Good Morning,
Happy First day of April. Jesus is Lord. He is alive. He is the Lion of Judah, who breaks every chain. As I write this morning's devotion, I am praying for one of our friends who is going through radiation treatment, and another strong believer who has gone through chemo and radiation treatments and is still having some severe complications. A pastor friend whom I knew in the late seventies died this week after a prolonged illness. A young man of beautiful faith in Jesus, from my village in Orissa died from kidney disease. He was 49 years old, leaving behind a wife and young children. Another young Christian, from G. Udayagiri, Orissa, who had received a kidney transplant from his mother, died a few months ago, leaving behind a young widow with very young children.
Our Lord has some very encouraging words for people who are finding life hard, who are ’up against it’. "For we know that all things work together for good to them that love God and are called according to His purpose"(Romans 8:28). The apostle Paul was writing to the church at Rome an exposition of the Christian message. He wanted to convey to the believers at Rome that the redemption God has provided is complete, that no aspect has been neglected. The J. B. Phillips’ translation uses these words, "We know that to those who love God, who are called according to His Plan, everything that happens fits into a pattern for good.’
It’s easy to accept the truth of these words when circumstances are favorable, when life takes on the appearance of being ’heaven upon earth’. When that’s so it costs nothing to say glibly ’everything that happens fits into a pattern for good." Despite these words of comfort and assurance, anyone with even a little experience of life knows that it is not always plain sailing. Life’s voyage has its stretches of troubled waters from which there is no escape and there are no short cuts. But the apostle insists that "everything that happens fits into a pattern for good." Yes, even those things, which at the time are so distressing, perplexing, and hard to bear.
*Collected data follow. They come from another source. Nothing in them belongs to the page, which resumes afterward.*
-- ==== Sys2Proof/Machine/State.lean ====
section
/-! DEFINITION. State.lean: the machine's state as plain data, the reasons a step can stop, and the state after reset.
A register has one home: a register of one lane in that lane's `regs`, a shared register and a value that every lane
shows alike in `modRegs`. Both are sorted lists of (address, value) that list no register equal to its reset value. -/
namespace Sys2Proof.Machine

/-! ## Control cores (chapter 02) -/

/-- What a core waits for (R83). -/
inductive Wait where
  | none | wfi
  | ewait (gd : GReg) (ticket : Word)
deriving DecidableEq, Repr

structure Core where
  /-- g0–g31; entry 0 stays zero (R47, R48); reset 0 -/
  gpr : Vector Word 32
  /-- program counter (R47); reset DESIGN CHOICE 0, log entry 2 -/
  pc : Word
  /-- program status word (R53); reset 0x2 (R48) -/
  psw : Word
  /-- EPC (R53); reset DESIGN CHOICE 0, log entry 2 -/
  epc : Word
  /-- EPSW (R53); reset DESIGN CHOICE 0, log entry 2 -/
  epsw : Word
  /-- ECAUSE (R53, R55); reset 0 -/
  ecause : Word
  /-- EADDR (R53); reset DESIGN CHOICE 0, log entry 2 -/
  eaddr : Word
  /-- KVEC (R53); reset DESIGN CHOICE 0, log entry 2 -/
  kvec : Word
  /-- IMASK (R53); reset DESIGN CHOICE 0, log entry 2 -/
  imask : Word
  /-- IPEND (R53, R80); reset DESIGN CHOICE 0, log entry 2 -/
  ipend : Word
  /-- CYC (R53), core clocks since reset; reset 0 -/
  cyc : Word
  /-- KSCR0–KSCR3 (R53); reset DESIGN CHOICE 0, log entry 2 -/
  kscr : Vector Word 4
  /-- RGN_B0–RGN_B15 (R53, R56); reset 0 -/
  rgnB : Vector Word 16
  /-- RGN_L0–RGN_L15 (R53, R56); reset 0 -/
  rgnL : Vector Word 16
  /-- reservation of LL, the address or none (R65); reset none -/
  resv : Option Word
  /-- what the core waits for (R83); reset running -/
  wait : Wait
deriving DecidableEq, Repr

/-! ## Route engine (chapters 02 to 04) -/

/-- The pass kinds (R86). -/
inductive PassKind where
  | plain | coded | look
deriving DecidableEq, Repr

/-- A copied pass descriptor (R86, R87). -/
structure Desc where
  prio : Nat
  task : Nat
  kindRaw : Nat
  logicBase : Nat
  logicEnd : Nat
  stateBase : Nat
  dsig : Nat
  sealOut : Nat
  hintOut : Nat
  /-- whether every reserved bit of the descriptor was zero (R86) -/
  reservedOk : Bool
deriving DecidableEq, Repr

/-- The seal accumulator (R231). -/
structure SealAcc where
  wcrc : Word
  wpos : Nat
  nwin : Nat
  sacc : Word
  nres : Nat
deriving DecidableEq, Repr

/-- A value in the engine: the plain value or the coded word, with the signature that reads it (R96, R103). -/
structure Val where
  raw : Word
  sig : Nat
deriving DecidableEq, Repr

/-- A held-post entry: the word written (EXP and MODE cleared), its value, and whether it is null (R146). -/
structure Entry where
  ref : Ref
  val : Val
  plain : Nat
  null : Bool
deriving DecidableEq, Repr

/-- The opcodes of R116. -/
inductive Op where
  | mov | ldi | add | sub | not | sel | all | any | conf | flank | flreq | lock | unlock | route | rrel | tmr | edge
  | carry | seal | skipf | skipt | endp
deriving DecidableEq, Repr

/-- A decoded logic instruction (R113): opcode, IMM20, DST and slots. -/
structure LogicIns where
  op : Op
  imm : Nat
  dst : Ref
  slots : List Ref
deriving DecidableEq, Repr

/-- An instruction in the window: its word offset and size, its entries, its folds (SEAL), a deferred error (R150),
the outcome predicted and found of a skip (R139, R143), and the offsets of the skips it depends on. -/
structure Held where
  off : Nat
  size : Nat
  ins : LogicIns
  entries : List Entry
  folds : List (Ref × Nat)
  reads : List Ref
  err : Option Nat
  predicted : Bool
  taken : Bool
  guards : List Nat
deriving DecidableEq, Repr

/-- What a pass that has started holds: progress, temporaries, written map, seal (R96, R108, R166, R231). -/
structure Run where
  /-- word offset of the oldest uncommitted instruction (R166) -/
  off : Nat
  /-- uncommitted evaluated instructions in stream order (the window and the held post) -/
  window : List Held
  /-- committed temporaries, by number -/
  temps : List (Nat × Val)
  /-- words written in this pass (R108) -/
  written : List Ref
  acc : SealAcc
  /-- bank of the pass (R155) -/
  bank : Bool
  dprev : Nat
  /-- logic words streamed (R179) -/
  streamed : Nat
  /-- index entries done of a look-ahead pass (R159) -/
  idone : Nat
  /-- hint entries written (R159) -/
  nhints : Nat
  /-- header of a look-ahead pass (R159): INDEX_BASE, BUDGET, COUNT -/
  look : Nat × Nat × Nat
deriving DecidableEq, Repr

/-- Where a held pass stands. -/
inductive Phase where
  | waiting
  | running (r : Run)
  | preempted (slot : Option Nat) (r : Run)
deriving DecidableEq, Repr

/-- A pass held in the engine queue (R87). -/
structure Pass where
  ticket : Word
  core : CoreId
  desc : Desc
  seq : Nat
  raised : Nat
  phase : Phase
deriving DecidableEq, Repr

/-- A hint of the hint table (R159, R161). -/
structure Hint where
  segOff : Nat
  nskip : Nat
  skips : List Nat
  known : Nat
  taken : Nat
  fltLo : Word
  fltHi : Word
deriving DecidableEq, Repr

structure Engine where
  /-- descriptors held, at most four, in submission order (R87); reset empty -/
  queue : List Pass
  /-- final statuses not yet returned by EWAIT or EPOLL (R88); reset empty -/
  results : List (Word × Nat)
  /-- count of submitted passes, 16 bits (R88); reset 0 -/
  submitted : Nat
  /-- bank bit of each task (R155); reset 0 -/
  bank : Vector Bool 16
  /-- predictor: entries whose value is EXECUTE; every other entry is BYPASS (R141); reset empty -/
  execPred : List Nat
  /-- hint table (R161); reset empty -/
  hints : List Hint
  /-- task the hints belong to (R161); reset none -/
  hintTask : Option Nat
  /-- hint area of the look-ahead pass that gave the hints (R161); reset 0 -/
  hintArea : Nat
  /-- a plain pass has used the hints, which serve one plain and one coded pass (R161); reset false -/
  hintUsed : Bool
  /-- hint area of each task's last look-ahead pass: task and address (R159, R204); reset empty -/
  areas : List (Nat × Nat)
  /-- context slots in use (R166); reset none -/
  slots : Vector Bool 3
deriving DecidableEq, Repr

/-! ## Lane -/

/-- A seal record (R233). -/
structure SealRec where
  status : Nat
  kind : Nat
  task : Nat
  dsig : Nat
  acc : SealAcc
  final : Word
deriving DecidableEq, Repr

/-- What CMP knows of one task in the round set: ended passes, the record sent (CLASS and V) and whether it counts. -/
structure LaneTask where
  plain : Option SealRec
  coded : Option SealRec
  sent : Option (Nat × Word × Nat)
  counted : Bool
  /-- the passes belong to an overrun cycle (R214) -/
  ovr : Bool
deriving DecidableEq, Repr

/-- A record that a lane sends on the XLE (R239); CHK is the CRC-32C of its first 24 bytes. -/
structure XleRec where
  rs : Nat
  /-- 1 seal, 2 outcome, 3 config -/
  type : Nat
  task : Nat
  prob : Bool
  ovr : Bool
  cls : Nat
  pstat : Nat
  qstat : Nat
  w1 : Word
  w2 : Word
deriving DecidableEq, Repr

/-- A frame of a gather set: ingress slot, postmark, CRC-32C of the frame, channel, port, node and payload (R197, R199, R383). -/
structure GFrame where
  slot : Nat
  postmark : Nat
  crc : Nat
  wan : Bool
  chanY : Bool
  port : Nat
  node : Nat
  len : Nat
  payload : List Nat
deriving DecidableEq, Repr

/-- A copy of a frame as a star core delivers it to the lanes: the slot in which it arrived, the frame, whether it arrived whole with
a good FCS, whether it is marked truncated, and its postmark and port (R43, R305, R335, R345). -/
structure RxCopy where
  slot : Nat
  frame : Frame
  complete : Bool
  truncated : Bool
  postmark : Nat
  port : Nat
deriving DecidableEq, Repr

/-- A frame that a star core sends on: slot, sender, the CORR of its copies (0 but for SYNC), the ports, whether the copies end with an
error symbol, and the instant of the SFD in the core's time (R303, R316, R318, R352). -/
structure StarTx where
  slot : Nat
  node : Nat
  corr : Nat
  ports : List Nat
  ended : Bool
  sfd : Int
deriving DecidableEq, Repr

/-- A sample of one uplink page: page, DATA bits and sample instant (R434, R435). -/
structure PageSample where
  page : Nat
  data : Nat
  inst : Nat
deriving DecidableEq, Repr

/-- Steering of a unit's clock (R354): running rate correction, phase correction still owed, and the slew of this round, each in
0.01 ppb (over one round, 1 ns is 100,000 of them). -/
structure Steer where
  rate : Int
  owed : Int
  slew : Int
deriving DecidableEq, Repr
When Paul wrote in these terms he did not do so lightly. We are quite entitled to ask what evidence can be brought to substantiate his words. Here’s the great value of the Bible stories, recorded for our instruction. The characters in them have made their brief appearance on the stage of time, but the lessons they can teach their successors are abiding and it’s for us to reap the fruits of their experience. Then let’s take a page from God’s casebook and see what principles apply in considering Paul’s emphatic words "we know that to those who love God, who are called according to His Plan, everything that happens fits into a pattern for good."
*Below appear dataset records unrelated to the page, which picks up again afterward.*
-- ==== Sys2Proof/Machine/Ops.lean ====
section
/-! DEFINITION. Machine/Ops.lean: the named operations that every meaning uses: access to lanes, cores, registers and
memory, the event recorder's submissions, interrupts, taking an exception and returning from one, and the frame of
every control-core instruction. -/
namespace Sys2Proof.Machine

/-! ## Lanes and cores -/

/-- A lane's state. -/
def State.lane (s : State) (l : Lane) : LaneState := s.lanes.get l

/-- One lane's state changed. -/
def State.onLane (s : State) (l : Lane) (f : LaneState → LaneState) : State :=
  { s with lanes := s.lanes.set l (f (s.lanes.get l)) }

/-- Every lane's state changed. -/
def State.onLanes (s : State) (f : LaneState → LaneState) : State :=
  { s with lanes := ⟨f s.lanes.a, f s.lanes.b, f s.lanes.c⟩ }

/-- One of a lane's two cores. -/
def LaneState.core (x : LaneState) : CoreId → Core
  | .c0 => x.core0
  | .c1 => x.core1

/-- One of a lane's two cores changed. -/
def LaneState.onCore (x : LaneState) (c : CoreId) (f : Core → Core) : LaneState :=
  match c with
  | .c0 => { x with core0 := f x.core0 }
  | .c1 => { x with core1 := f x.core1 }

/-- A core of a lane. -/
def State.core (s : State) (l : Lane) (c : CoreId) : Core := (s.lane l).core c

/-- A core of a lane changed. -/
def State.onCore (s : State) (l : Lane) (c : CoreId) (f : Core → Core) : State := s.onLane l fun x => x.onCore c f

/-- A general register; g0 is held as zero (R47). -/
def Core.g (c : Core) (r : GReg) : Word := c.gpr[r.toNat]'r.isLt

/-- A write to a general register; a write to g0 is discarded (R47). -/
def Core.setG (c : Core) (r : GReg) (v : Word) : Core :=
  if r = 0 then c else { c with gpr := c.gpr.set r.toNat v r.isLt }

/-- sext(imm16). -/
def sext16 (i : BitVec 16) : Word := i.signExtend 64

/-- The effective address ga + sext(imm16). -/
def Core.ea (x : Core) (ga : GReg) (imm : BitVec 16) : Word := x.g ga + sext16 imm

/-- PSW.LVL (R53); the code 0b11 cannot be set (R50). -/
def Core.level (c : Core) : Level :=
  match bits c.psw.toNat 1 0 with
  | 0 => .u
  | 1 => .s
  | _ => .k

/-- PSW.EXL. -/
def Core.exl (c : Core) : Bool := bit c.psw.toNat 3

/-- PSW.IE. -/
def Core.ie (c : Core) : Bool := bit c.psw.toNat 2

/-! ## Registers -/

/-- The bits of a register whose one home is the module. -/
def modMask (a : Nat) : Word :=
  match rowOf a with
  | some r => BitVec.ofNat 64 r.mod
  | none => 0

/-- The lane's part of a register. -/
def State.laneReg (s : State) (l : Lane) (a : Nat) : Word := mapGet resetOf (s.lane l).regs a

/-- The module's part of a register. -/
def State.modReg (s : State) (a : Nat) : Word := mapGet resetOf s.modRegs a

/-- A register as it is held: the lane's bits and the module's bits. -/
def State.regRaw (s : State) (l : Lane) (a : Nat) : Word :=
  (s.laneReg l a &&& ~~~(modMask a)) ||| (s.modReg a &&& modMask a)

/-- The lane's part of a register replaced. -/
def State.setLaneReg (s : State) (l : Lane) (a : Nat) (w : Word) : State :=
  s.onLane l fun x => { x with regs := mapSet resetOf x.regs a w }

/-- The module's part of a register replaced. -/
def State.setModReg (s : State) (a : Nat) (w : Word) : State := { s with modRegs := mapSet resetOf s.modRegs a w }

/-- A whole register replaced: each bit goes to its home. -/
def State.regSet (s : State) (l : Lane) (a : Nat) (w : Word) : State :=
  (s.setLaneReg l a ((w &&& ~~~(modMask a)) ||| (resetOf a &&& modMask a))).setModReg a
    ((w &&& modMask a) ||| (resetOf a &&& ~~~(modMask a)))

/-- A field whose home is the lane. -/
def State.rd (s : State) (l : Lane) (f : RField) : Nat := f.of (s.laneReg l f.addr)

/-- A field whose home is the module. -/
def State.rdM (s : State) (f : RField) : Nat := f.of (s.modReg f.addr)

/-- A write to a field whose home is the lane. -/
def State.wr (s : State) (l : Lane) (f : RField) (v : Nat) : State :=
  s.setLaneReg l f.addr (f.put (s.laneReg l f.addr) v)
The principal witness we shall call upon to give evidence as to the way God over-ruled in his life is Joseph. In addressing his brothers, frightened of what might happen to them now that their father, Jacob has died, he said, "you meant evil against me; but God meant it for good" (Genesis 50:20). Joseph’s story is so well known that there’s no need to go over the events of his life in any detail except to draw out lessons illustrating the way that God deals with a Christian in his or her personal life. "You meant evil against me," testified Joseph, "but God meant it for good." This is something hard to accept, as it often appears that God has forgotten the victim even though he or she is a person of faith. Joseph had the bitter experience of this. Remember how, as a result of his brothers’ hatred, he found himself up for sale in Egypt and was bought as a slave by Captain Potiphar. The writer records that "the Lord was with Joseph" (39:2), so obviously he was a man of faith, and yet God allowed him to be thrown into prison as a result of the lies which Potiphar’s wife told about him. What a reward for his faithfulness to his master and his personal determination not to sin!
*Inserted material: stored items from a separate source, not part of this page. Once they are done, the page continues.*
/-- TMR (R128). -/
def Ctx.tmr (c : Ctx) (e : Ev) (i : LogicIns) (run : Ref) : Ev :=
  let idle := stateCode 1
  let running := stateCode 3
  let expired := stateCode 4
  let trem := refAt i.dst (refWord i.dst + 1)
  let b := c.readBool e run
  if !b.1 then c.assign (c.assign b.2.2 i.dst idle) trem 0
  else
    let t := c.read b.2.2 i.dst
    if t.1.n = idle then
      c.assign (c.assign t.2 trem i.imm) i.dst (if i.imm = 0 then expired else running)
    else if t.1.n = running then
      let m := c.read t.2 trem
      let left := m.1.n - c.period
      let e1 := c.assign m.2 trem left
      if left = 0 then c.assign e1 i.dst expired else e1
    else t.2

/-- EDGE (R130). -/
def Ctx.edge (c : Ctx) (e : Ev) (i : LogicIns) (src mem : Ref) : Ev :=
  let p := c.read e mem
  let v := c.read p.2 src
  let x := stateCode (refExp src)
  let prev := p.1.n
  let cur := v.1.n
  let rise := cur == x && prev != x
  let fall := prev == x && cur != x
  let hit := match refMode mem with
    | 1 => rise
    | 2 => fall
    | 3 => rise || fall
    | _ => cur != prev
  c.assign (c.assignDst v.2 i (boolCode hit)) mem cur

/-- CARRY: every non-scratch word of a record written again with its current value (R131). -/
def Ctx.carryRec (c : Ctx) (e : Ev) (r : Ref) : Ev :=
  match footRec c.image r with
  | none => e.fail 5
  | some f =>
    ((footWords f).filter fun w => !isScratch c.image w).foldl
      (fun e w =>
        let x := c.read e w
        c.assign x.2 w x.1.n) e

/-- SEAL: the value of each slot, to be folded (R133); a scratch word is never folded (R97). -/
def Ctx.sealSlots (c : Ctx) (e : Ev) : List Ref → List (Ref × Nat) × Ev
  | [] => ([], e)
  | r :: rs =>
    let x := c.read e r
    let y := c.sealSlots x.2 rs
    ((if !refTemp r && isScratch c.image r then y.1 else (refBare r, x.1.n) :: y.1), y.2)

/-- What an instruction computes on a legal encoding: the evaluation, the values SEAL folds, and whether a skip is
taken. DESIGN CHOICE: ROUTE reads its six conditions in every execution (log entry 158). -/
def Ctx.compute (c : Ctx) (e : Ev) (i : LogicIns) : Ev × List (Ref × Nat) × Bool :=
  let bd := c.bd i.dst i.imm
  match i.op, i.slots with
  | .mov, [s] =>
    let x := c.read e s
    (c.assignFormula x.2 i x.1.n (c.movFormula x.1 bd), [], false)
  | .ldi, [lit] => (c.assignDst e i lit.toNat, [], false)
  | .add, [s0, s1] =>
    let x := c.read e s0
    let y := c.read x.2 s1
    let n := x.1.n + y.1.n
    if 2 ^ 32 ≤ n then (y.2.fail c.codeErr, [], false)
    else (c.assignFormula y.2 i n (c.addFormula x.1 y.1 bd), [], false)
  | .sub, [s0, s1] =>
    let x := c.read e s0
    let y := c.read x.2 s1
    if x.1.n < y.1.n then (y.2.fail c.codeErr, [], false)
    else (c.assignFormula y.2 i (x.1.n - y.1.n) (c.subFormula x.1 y.1 bd), [], false)
  | .not, [s] =>
    let x := c.readBool e s
    (c.assignFormula x.2.2 i (0xFFFFFFFF - x.2.1.n) (c.notFormula x.2.1 bd), [], false)
  | .sel, [cond, t, f] =>
    let b := c.readBool e cond
    let x := c.read b.2.2 t
    let y := c.read x.2 f
    let v := if b.1 then x.1 else y.1
    (c.assignFormula y.2 i v.n (c.movFormula v bd), [], false)
  | .all, s =>
    let x := c.readAll e s
    (c.assignDst x.2 i (boolCode (x.1.all fun p => p.2.n == stateCode (refExp p.1))), [], false)
  | .any, s =>
    let x := c.readAll e s
    (c.assignDst x.2 i (boolCode (x.1.any fun p => p.2.n == stateCode (refExp p.1))), [], false)
  | .conf, own :: s =>
    let x := c.readAll e s
    let ok := x.1.all fun p => p.2.n == stateCode 1 || (p.2.n == stateCode 3 && decide (refId own < refId p.1))
    (c.assignDst x.2 i (boolCode ok), [], false)
  | .flank, _ :: s =>
    let x := c.flankAll e s
    (c.assignDst x.2 i (boolCode x.1), [], false)
  | .flreq, own :: s =>
    let r := c.read e own
    if [stateCode 5, stateCode 6, stateCode 7, stateCode 8].contains r.1.n then (s.foldl c.flreqSlot r.2, [], false)
    else (r.2, [], false)
  | .lock, own :: s =>
    let kind := lockKind (refMode own)
    let x := c.lockFree e (refId own) kind s
    let e1 := if x.1 then s.foldl (fun e r => c.assign (c.assign e (refAt r 4) kind) (refAt r 5) (refId own)) x.2 else x.2
    (c.assignDst e1 i (boolCode x.1), [], false)
  | .unlock, own :: s => (s.foldl (c.unlockSlot (refId own) (lockKind (refMode own))) e, [], false)
  | .route, [own, r1, r2, r3, r4, r5, r6] =>
    let s := c.read e own
    let q := c.read s.2 (refAt own 1)
    let b := c.readBools q.2 [r1, r2, r3, r4, r5, r6]
    let g (k : Nat) : Bool := b.1.getD k false
    let nx := routeNext s.1.n q.1.n (g 0) (g 1) (g 2) (g 3) (g 4) (g 5)
    let e1 := if nx.2 then c.assign b.2 (refAt own 2) 0 else b.2
    (c.assign (c.assign e1 own nx.1) (refAt own 1) (stateCode 1), [], false)
  | .rrel, own :: s => (c.rrel e own i.imm s, [], false)
  | .tmr, [run] => (c.tmr e i run, [], false)
  | .edge, [src, mem] => (c.edge e i src mem, [], false)
  | .carry, s => (s.foldl c.carryRec e, [], false)
  | .seal, s =>
    let x := c.sealSlots e s
    (x.2, x.1, false)
  | .skipf, [cond] =>
    let b := c.readBool e cond
    (b.2.2, [], !b.1)
  | .skipt, [cond] =>
    let b := c.readBool e cond
    (b.2.2, [], b.1)
  | _, _ => (e, [], false)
Joseph had worked so hard, and it seemed to come to nothing. He held on to his integrity, and where did it get him? Is there no justice? What hope remained of God using his young life? This must have been terribly hard for Joseph to accept at that point of time but from God’s perspective it was quite different. Joseph would have been astonished had he known that the historian would note following this incident "the Lord was with Joseph and showed him stead-fast love" (39:21). And yet by the time that Joseph was telling his brothers, "God meant it for good", he knew that God had been with him. He would certainly confirm what the hymn-writer affirms: "Ill that He blesses is our good: And unblest good is ill: And all is right that seems most wrong, If it be His sweet Will."
That’s how the Christian is called on to accept the apparent victory of the forces of evil. We are to believe that we are surrounded by the steadfast love of God despite every indication to the contrary. Joseph was in prison. It was unfortunate for him, for he was just at the age when he should have been thinking about setting himself up for the future. Still, the historian records that "the Lord was with him; whatever he did the Lord made it prosper", though year after year rolled by, and all the early promise seemed to have been wasted away forever. Then we come to the episode of the butler and baker’s dreams. With the butler’s restoration to favor Joseph’s hopes were high - surely his break must be here at last? But the butler forgot! Could not God have made the butler remember Joseph? Of course, he could. Then did God intend deliberately that Joseph be left there day after day, month after month, two long tragic years before He would make another move? Yes, that’s the way God does it. That’s His plan in love.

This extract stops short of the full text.